Problem statement.
The records below hold a stretch from the line with "(info) : c.withdrawn = false →" through the line with "(R41, R47). -/"; return exactly those lines, ends included, and nothing more.

(Saved data entries)
+-------+

-- ==== Sys2Proof/Proofs/Events.lean ====
section
/-! SUPPORT. What one step can do, said once: the events of the part in the words of the model's own operations, and the
inversion of `step` into them. Every invariant below is proved event by event. -/

namespace Sys2Proof.Machine

open Sys2Proof.Safety

/-- Two states that agree on all that the invariants of slots, engine, keys, NV writer and map speak of. They may
differ in the queue of commands, the two ports, causes and counters, clocks and settings; in RUNNING also in the
schedule, the enables and the load of a map. -/
structure SamePart (s t : State) : Prop where
  phase : t.life.phase = s.life.phase
  cycle : t.life.cycle = s.life.cycle
  slots : t.slots = s.slots
  engine : t.engine = s.engine
  positions : t.filter.positions = s.filter.positions
  dir : t.keys.dir = s.keys.dir
  buffer : t.keys.buffer = s.keys.buffer
  importState : t.keys.importState = s.keys.importState
  nv : t.nv = s.nv
  writer : t.writer = s.writer
  table : t.map.table = s.map.table
  straps : t.map.straps = s.map.straps
  hold : t.status.hold = s.status.hold
  schedule : s.life.phase ≠ .running → s.time.schedule = none → t.time.schedule = none
  enables : s.life.phase ≠ .running → t.status.enables = s.status.enables
  load : s.life.phase ≠ .running → s.map.load = none → t.map.load = none

theorem SamePart.refl (s : State) : SamePart s s := by constructor <;> simp

theorem SamePart.trans {s t u : State} (a : SamePart s t) (b : SamePart t u) : SamePart s u where
  phase := b.phase.trans a.phase
  cycle := b.cycle.trans a.cycle
  slots := b.slots.trans a.slots
  engine := b.engine.trans a.engine
  positions := b.positions.trans a.positions
  dir := b.dir.trans a.dir
  buffer := b.buffer.trans a.buffer
  importState := b.importState.trans a.importState
  nv := b.nv.trans a.nv
  writer := b.writer.trans a.writer
  table := b.table.trans a.table
  straps := b.straps.trans a.straps
  hold := b.hold.trans a.hold
  schedule := fun h hl => b.schedule (a.phase ▸ h) (a.schedule h hl)
  enables := fun h => (b.enables (a.phase ▸ h)).trans (a.enables h)
  load := fun h hl => b.load (a.phase ▸ h) (a.load h hl)

/-- What one beat of a write, or the row that is one such beat, does in the part. -/
inductive BeatEvent (s : State) : State → Prop
  /-- Nothing that an invariant speaks of (settings, passed beats, a refused beat). -/
  | same {t} : SamePart s t → BeatEvent s t
  /-- A slot command is refused, but for CHALLENGE_WAIT (R9). -/
  | refused (r c res) : s.ctx? r = some c → BeatEvent s (s.setCtx r { c with lastResult := res })
  /-- OPEN is refused with CHALLENGE_WAIT, and a reservation asked for (R35). -/
  | waits (r c) : s.ctx? r = some c → BeatEvent s (s.setCtx r { c with lastResult := .challengeWait }).askReservation
  /-- OPEN is carried out (R12). -/
  | opened (r c) : s.ctx? r = some c → s.status.hold = false → c.state = .free → s.openRefusal = none →
      BeatEvent s (s.carryOpen r c)
  /-- ARM is carried out (R13). -/
  | armed (r c) : s.ctx? r = some c → s.status.hold = false → c.state = .open' → BeatEvent s (s.carryArm r c)
  /-- SEAL is carried out (R14). -/
  | sealing (r c) : s.ctx? r = some c → s.status.hold = false → c.state = .verified → BeatEvent s (s.carrySeal r c)
  /-- RELEASE is carried out (R15). -/
  | released (r c) : s.ctx? r = some c → s.status.hold = false → isEndState c.state = true →
      BeatEvent s (s.carryRelease r c)
  /-- ABORT is carried out (R16). -/
  | aborted (r c) : s.ctx? r = some c → s.status.hold = false → acceptedFrom .abort c.state = true →
      BeatEvent s (s.carryAbort r c)
  /-- An inbound beat enters the shadow (R18). -/
  | inbound (r c v) : s.ctx? r = some c → c.state = .open' → BeatEvent s (s.setCtx r { c with inbound := v })
  /-- A payload beat enters the shadow (R19). -/
  | payload (r c v) : s.ctx? r = some c → payloadOpen c = true → BeatEvent s (s.setCtx r { c with payload := v })
  /-- A blob beat is captured (R96). -/
  | captured (v) : s.capturing = true → BeatEvent s { s with keys := { s.keys with buffer := v } }
  /-- An import command ends as it is taken (R100); an INQUIRE writes its record (R108). -/
  | ended (q command code index check) : s.life.phase = .running → (code = .busy → s.keys.importState ≠ .idle) →
      BeatEvent s ({ s with keys := { s.keys with inquiry := q } }.endAtOnce command code index check)
  /-- LOAD_PLAIN or LOAD places its import job (R102, R103). -/
  | placedJob (cmd kind) : s.life.phase = .running → s.zeroing = false → s.status.hold = false →
      s.keys.importState = .idle → s.lowestEmpty ≠ none → BeatEvent s (s.placeImportJob cmd kind)
  /-- REVOKE or ERASE changes an entry, withdraws it and places its admin request (R105, R106). -/
  | withdrawn (cmd i e op) : s.life.phase = .running → s.zeroing = false → s.status.hold = false →
      s.keys.importState = .idle → op = .markRevoked i ∨ (∃ kept, op = .eraseEntry i kept) →
      BeatEvent s (((s.setEntry i e).withdraw i).placeAdmin cmd op)
  /-- SET_READER or FIELD_LOCK places its admin request (R109, R110). -/
  | placedAdmin (cmd op) : s.life.phase = .running → s.zeroing = false → s.status.hold = false →
      s.keys.importState = .idle → op = .lockField ∨ (∃ v, op = .writeReader v) → BeatEvent s (s.placeAdmin cmd op)
  /-- ZEROIZE ends OK, and a zeroization starts (R111). -/
  | zeroized (command code index check) : s.life.phase = .running → s.zeroing = false →
      BeatEvent s (s.endAtOnce command code index check).startZeroization
  /-- The active epoch switches (R127, R128). -/
  | switched (e) : s.time.schedule ≠ none → BeatEvent s (s.switchEpoch e)
  /-- The hold is set (R192). -/
  | holdSet : s.life.phase = .running → s.status.hold = false → BeatEvent s s.setHold
  /-- The hold is cleared (R194). -/
  | holdCleared : s.life.phase = .running → BeatEvent s { s with status := { s.status with hold := false } }

/-- A context BUSY with `c` whose job does not succeed, as it is left (R45, R46, R48). -/
inductive JobFails (c : SlotCtx) : SlotCtx → Prop
  | fault (reason) : reason ≠ .duplicate → JobFails c (faultCtx reason c)
  | reject (reason) : reason ≠ .duplicate → c.withdrawn = false → JobFails c (rejectCtx reason c)

/-- A context BUSY with `c` whose job of a kind is delivered, as it is left (R45, R46, R48). -/
inductive JobEnds (c : SlotCtx) : JobKind → SlotCtx → Prop
  | fails {kind c'} : JobFails c c' → JobEnds c kind c'
  | duplicate (info) : c.withdrawn = false →
      JobEnds c .verify { rejectCtx .duplicate c with duplicate := some info }
  | accept : c.withdrawn = false →
      JobEnds c .verify { c with state := .verified, jobKind := none, verdict := some .accept }
  | sealed (m w) : c.withdrawn = false →
      JobEnds c .sealing
        { c with state := .sealed, jobKind := none, derivedKey := none, mac := some m, recordSeal := some w }

/-- What a row does that is no beat of a write. -/
inductive RowEvent (s : State) : State → Prop
  /-- POWER_ON_RESET (R166). -/
  | powerOn (straps) : RowEvent s (State.powerOn s.nv straps)
  /-- A tamper event in FIELD starts a zeroization (R174). -/
  | tamper : s.life.phase ≠ .nvRead → s.zeroing = false → RowEvent s s.startZeroization
  /-- An accepted SYNC edge switches the epoch (R121). -/
  | switched (e) : s.time.schedule ≠ none → RowEvent s (s.switchEpoch e)
  /-- The deadline expires a slot (R21). -/
  | expired (r c) : s.ctx? r = some c → c.deadline ≠ none → deadlineExpires c = true →
      RowEvent s ((s.setCtx r { c with state := .expired, jobKind := none }).leaveFifo r)
  /-- The deadline marks a slot late (R21). -/
  | late (r c) : s.ctx? r = some c → c.deadline ≠ none → deadlineLate c = true →
      RowEvent s (s.setCtx r { c with late := true })
  /-- The engine starts a VERIFY job (R41, R44). -/
  | tookVerify (r rest c k key) : s.engine.job = none → s.engine.fifo = r :: rest → s.ctx? r = some c →
      c.jobKind = some .verify →
      RowEvent s (((s.popFifo rest).setCtx r (derivedCtx k key c)).startJob (.verify r c.generation s.time.epoch key))
  /-- The engine starts a SEAL job (R41, R47). -/
  | tookSeal (r rest c k key) : s.engine.job = none → s.engine.fifo = r :: rest → s.ctx? r = some c →
      c.jobKind = some .sealing →
      RowEvent s (((s.popFifo rest).setCtx r { c with state := .busy, recordEntry := some k }).startJob
        (.sealing r c.generation s.time.epoch key))
  /-- The engine takes a job that fails at once (R43, R48, R55). -/
  | tookFailing (r rest c c') : s.engine.job = none → s.engine.fifo = r :: rest → s.ctx? r = some c →
      JobFails { c with state := .busy } c' → RowEvent s ((s.popFifo rest).setCtx r c')
  /-- The engine takes the import job (R42). -/
  | tookImport (kind) : s.engine.job = none → s.engine.importPlace = some kind → RowEvent s (s.takeImportJob kind)
  /-- A job ends without effect (R45, R49). -/
  | jobLost (j) : s.engine.job = some j → isServiceJob j = true → liveImport s.engine = none →
      (∀ r kind c, liveJob s.engine = some (r, kind) → s.ctx? r = some c → c.state ≠ .busy ∧ c.state ≠ .aborting) →
      RowEvent s s.idleEngine
  /-- The job of an ABORTING slot ends (R16, R45). -/
  | jobAborted (r kind c) : liveJob s.engine = some (r, kind) → s.ctx? r = some c → c.state = .aborting →
      RowEvent s (s.idleEngine.setCtx r (clearCtx c))
  /-- The job of a BUSY slot ends (R45, R46, R48). -/
  | jobEnded (r kind c c' f) : liveJob s.engine = some (r, kind) → s.ctx? r = some c → c.state = .busy →
      JobEnds c kind c' → RowEvent s ({ s with filter := f }.idleEngine.setCtx r c')
  /-- The result of an import job is handed over (R53). -/
  | handedOver (kind h res) : liveImport s.engine = some h → RowEvent s (s.idleEngine.handOver kind h res)
  /-- A CHECK job ends (R54). -/
  | checked (i key) : (∃ d, s.engine.job = some { work := .checking i key, discard := d }) →
      RowEvent s ((s.idleEngine.setEntry i (checkedEntry (s.entry i) key)).continueCheck (i.val + 1))
  /-- An admin operation ends (R92, R93). -/
  | adminEnded (op passed) : s.writer.running = some (.request (.admin op)) → RowEvent s (s.endAdmin op passed)
  /-- An epoch record ends (R92, R93). -/
  | epochEnded (v passed) : s.writer.running = some (.request (.epochRecord v)) →
      RowEvent s (s.endEpochRecord v passed)
  /-- A reservation ends (R35). -/
  | reservationEnded (v passed) : s.writer.running = some (.request (.reservation v)) →
      RowEvent s (s.endReservation v passed)
  /-- The program of RESERVE ends (R170). -/
  | reserveEnded (v passed) : s.writer.running = some (.reserve v) → RowEvent s (s.endReserveProgram v passed)
  /-- The life-cycle word BLANK that ends an interrupted zeroization is written (R168). -/
  | blankWritten : s.writer.running = some .blankWord → RowEvent s (s.endBlankWord true)
  /-- A stage of the NV zeroize passes (R176). -/
  | stagePassed (n : Fin 4) : s.writer.running = some (.nvZeroize n) → n ≠ 3 →
      RowEvent s { s with
        nv := zeroizeStage n.val s.nv, writer := { s.writer with running := some (.nvZeroize (n + 1)) } }
  /-- An attempt of the NV zeroize fails (R176, R178). -/
  | attemptFailed (n : Fin 4) : s.writer.running = some (.nvZeroize n) → n ≠ 3 →
      RowEvent s { s with nv := failedStage n.val s.freeCount s.nv, writer := restartZeroize s.writer }
  /-- The NV zeroize of an interrupted zeroization passes: the word BLANK is written next (R168). -/
  | zeroizeThenBlank (n : Fin 4) : s.writer.running = some (.nvZeroize n) → s.life.phase = .nvRead →
      RowEvent s { s with
        nv := zeroizeStage 2 (zeroizeStage 1 (zeroizeStage 0 s.nv))
        writer := { s.writer with running := some .blankWord } }
  /-- The NV zeroize passes (R176). -/
  | zeroizeDone (n : Fin 4) : s.writer.running = some (.nvZeroize n) → s.life.phase ≠ .nvRead →
      RowEvent s { s with nv := zeroizeStage 2 (zeroizeStage 1 (zeroizeStage 0 s.nv)) }.completeZeroize
  /-- NV_READ finds an interrupted zeroization (R168). -/
  | readZeroized : s.life.phase = .nvRead → s.writer.running = none →
      RowEvent s { s with writer := { s.writer with running := some (.nvZeroize 0), attemptsFailed := 0#8 } }
  /-- NV_READ ends (R167). -/
  | readEnded (l d) : s.life.phase = .nvRead → s.writer.running = none → l ≠ .zeroizing → l ≠ .zeroized →
      RowEvent s { s.takeFromNv l with keys := { s.keys with dir := d } }.leaveNvRead
  /-- A map is installed (R158, R159). -/
  | installed (beats) : s.map.load = some .reading → beats.length = 32 →
      validateFrom s.base [] 0 (descriptorsOf beats) = none →
      RowEvent s (s.installMap (Vector.ofFn fun i : Fin 16 =>
        (descriptorsOf beats).getD i.val { word0 := 0#64, word1 := 0#64 }))
  /-- The load of a map ends with a fault (R157). -/
  | mapFaulted (f n) : s.map.load = some .reading → RowEvent s (s.faultMap f n)

end Sys2Proof.Machine
end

+-------+

Answer to this exercise.
  | duplicate (info) : c.withdrawn = false →
      JobEnds c .verify { rejectCtx .duplicate c with duplicate := some info }
  | accept : c.withdrawn = false →
      JobEnds c .verify { c with state := .verified, jobKind := none, verdict := some .accept }
  | sealed (m w) : c.withdrawn = false →
      JobEnds c .sealing
        { c with state := .sealed, jobKind := none, derivedKey := none, mac := some m, recordSeal := some w }

/-- What a row does that is no beat of a write. -/
inductive RowEvent (s : State) : State → Prop
  /-- POWER_ON_RESET (R166). -/
  | powerOn (straps) : RowEvent s (State.powerOn s.nv straps)
  /-- A tamper event in FIELD starts a zeroization (R174). -/
  | tamper : s.life.phase ≠ .nvRead → s.zeroing = false → RowEvent s s.startZeroization
  /-- An accepted SYNC edge switches the epoch (R121). -/
  | switched (e) : s.time.schedule ≠ none → RowEvent s (s.switchEpoch e)
  /-- The deadline expires a slot (R21). -/
  | expired (r c) : s.ctx? r = some c → c.deadline ≠ none → deadlineExpires c = true →
      RowEvent s ((s.setCtx r { c with state := .expired, jobKind := none }).leaveFifo r)
  /-- The deadline marks a slot late (R21). -/
  | late (r c) : s.ctx? r = some c → c.deadline ≠ none → deadlineLate c = true →
      RowEvent s (s.setCtx r { c with late := true })
  /-- The engine starts a VERIFY job (R41, R44). -/
  | tookVerify (r rest c k key) : s.engine.job = none → s.engine.fifo = r :: rest → s.ctx? r = some c →
      c.jobKind = some .verify →
      RowEvent s (((s.popFifo rest).setCtx r (derivedCtx k key c)).startJob (.verify r c.generation s.time.epoch key))
  /-- The engine starts a SEAL job (R41, R47). -/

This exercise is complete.